Requirement = Please set down each line of the data again, unchanged.

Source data
-- ==== Sys2Proof/Laws/State.lean ====
section
/-! SUPPORT. One lemma for each component of the state and each named update: what the update leaves there. -/

namespace Sys2Proof.Machine

open Sys2Proof

/-! ### Reading the register just written, and any other -/

theorem State.setReg_reg (s : State) (r : Reg) (v : Word) (q : Reg) :
    (s.setReg r v).reg q = if q = r then v else s.reg q := by
  cases r <;> cases q <;> rfl

@[simp] theorem State.setReg_reg_same (s : State) (r : Reg) (v : Word) : (s.setReg r v).reg r = v := by
  cases r <;> rfl

theorem State.setReg_reg_other (s : State) {r q : Reg} (v : Word) (h : q ≠ r) : (s.setReg r v).reg q = s.reg q := by
  rw [State.setReg_reg, if_neg h]

/-- A state is its registers and its other components. -/
theorem State.ext_reg {s t : State} (hr : ∀ q, s.reg q = t.reg q) (hb : s.localBuffer = t.localBuffer)
    (hc : s.vectorTurnCounter = t.vectorTurnCounter) (hl : s.intxLevel = t.intxLevel) (hf : s.faulted = t.faulted)
    (hd : s.refused = t.refused) (hm : s.mode = t.mode) (ha : s.extAnswers = t.extAnswers) (hp : s.pending = t.pending)
    (hs : s.response = t.response) (he : s.events = t.events) (hk : s.draws = t.draws) : s = t := by
  have h0 := hr .command; have h1 := hr .srcLow; have h2 := hr .srcHigh; have h3 := hr .dstLow
  have h4 := hr .dstHigh; have h5 := hr .size; have h6 := hr .status; have h7 := hr .scratch
  cases s; cases t
  simp only [State.reg] at h0 h1 h2 h3 h4 h5 h6 h7
  simp_all

/-! ### `setReg` -/

@[simp] theorem State.setReg_localBuffer (s : State) (r : Reg) (v : Word) : (s.setReg r v).localBuffer = s.localBuffer := by cases r <;> rfl
@[simp] theorem State.setReg_vectorTurnCounter (s : State) (r : Reg) (v : Word) : (s.setReg r v).vectorTurnCounter = s.vectorTurnCounter := by cases r <;> rfl
@[simp] theorem State.setReg_intxLevel (s : State) (r : Reg) (v : Word) : (s.setReg r v).intxLevel = s.intxLevel := by cases r <;> rfl
@[simp] theorem State.setReg_faulted (s : State) (r : Reg) (v : Word) : (s.setReg r v).faulted = s.faulted := by cases r <;> rfl
@[simp] theorem State.setReg_refused (s : State) (r : Reg) (v : Word) : (s.setReg r v).refused = s.refused := by cases r <;> rfl
@[simp] theorem State.setReg_mode (s : State) (r : Reg) (v : Word) : (s.setReg r v).mode = s.mode := by cases r <;> rfl
@[simp] theorem State.setReg_extAnswers (s : State) (r : Reg) (v : Word) : (s.setReg r v).extAnswers = s.extAnswers := by cases r <;> rfl
@[simp] theorem State.setReg_pending (s : State) (r : Reg) (v : Word) : (s.setReg r v).pending = s.pending := by cases r <;> rfl
@[simp] theorem State.setReg_response (s : State) (r : Reg) (v : Word) : (s.setReg r v).response = s.response := by cases r <;> rfl
@[simp] theorem State.setReg_events (s : State) (r : Reg) (v : Word) : (s.setReg r v).events = s.events := by cases r <;> rfl
@[simp] theorem State.setReg_draws (s : State) (r : Reg) (v : Word) : (s.setReg r v).draws = s.draws := by cases r <;> rfl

Answer for this exercise =
-- ==== Sys2Proof/Laws/State.lean ====
section
/-! SUPPORT. One lemma for each component of the state and each named update: what the update leaves there. -/

namespace Sys2Proof.Machine

open Sys2Proof

/-! ### Reading the register just written, and any other -/

theorem State.setReg_reg (s : State) (r : Reg) (v : Word) (q : Reg) :
    (s.setReg r v).reg q = if q = r then v else s.reg q := by
  cases r <;> cases q <;> rfl

@[simp] theorem State.setReg_reg_same (s : State) (r : Reg) (v : Word) : (s.setReg r v).reg r = v := by
  cases r <;> rfl

theorem State.setReg_reg_other (s : State) {r q : Reg} (v : Word) (h : q ≠ r) : (s.setReg r v).reg q = s.reg q := by
  rw [State.setReg_reg, if_neg h]

/-- A state is its registers and its other components. -/
theorem State.ext_reg {s t : State} (hr : ∀ q, s.reg q = t.reg q) (hb : s.localBuffer = t.localBuffer)
    (hc : s.vectorTurnCounter = t.vectorTurnCounter) (hl : s.intxLevel = t.intxLevel) (hf : s.faulted = t.faulted)
    (hd : s.refused = t.refused) (hm : s.mode = t.mode) (ha : s.extAnswers = t.extAnswers) (hp : s.pending = t.pending)
    (hs : s.response = t.response) (he : s.events = t.events) (hk : s.draws = t.draws) : s = t := by
  have h0 := hr .command; have h1 := hr .srcLow; have h2 := hr .srcHigh; have h3 := hr .dstLow
  have h4 := hr .dstHigh; have h5 := hr .size; have h6 := hr .status; have h7 := hr .scratch
  cases s; cases t
  simp only [State.reg] at h0 h1 h2 h3 h4 h5 h6 h7
  simp_all

/-! ### `setReg` -/

@[simp] theorem State.setReg_localBuffer (s : State) (r : Reg) (v : Word) : (s.setReg r v).localBuffer = s.localBuffer := by cases r <;> rfl
@[simp] theorem State.setReg_vectorTurnCounter (s : State) (r : Reg) (v : Word) : (s.setReg r v).vectorTurnCounter = s.vectorTurnCounter := by cases r <;> rfl
@[simp] theorem State.setReg_intxLevel (s : State) (r : Reg) (v : Word) : (s.setReg r v).intxLevel = s.intxLevel := by cases r <;> rfl
@[simp] theorem State.setReg_faulted (s : State) (r : Reg) (v : Word) : (s.setReg r v).faulted = s.faulted := by cases r <;> rfl
@[simp] theorem State.setReg_refused (s : State) (r : Reg) (v : Word) : (s.setReg r v).refused = s.refused := by cases r <;> rfl
@[simp] theorem State.setReg_mode (s : State) (r : Reg) (v : Word) : (s.setReg r v).mode = s.mode := by cases r <;> rfl
@[simp] theorem State.setReg_extAnswers (s : State) (r : Reg) (v : Word) : (s.setReg r v).extAnswers = s.extAnswers := by cases r <;> rfl
@[simp] theorem State.setReg_pending (s : State) (r : Reg) (v : Word) : (s.setReg r v).pending = s.pending := by cases r <;> rfl
@[simp] theorem State.setReg_response (s : State) (r : Reg) (v : Word) : (s.setReg r v).response = s.response := by cases r <;> rfl
@[simp] theorem State.setReg_events (s : State) (r : Reg) (v : Word) : (s.setReg r v).events = s.events := by cases r <;> rfl
@[simp] theorem State.setReg_draws (s : State) (r : Reg) (v : Word) : (s.setReg r v).draws = s.draws := by cases r <;> rfl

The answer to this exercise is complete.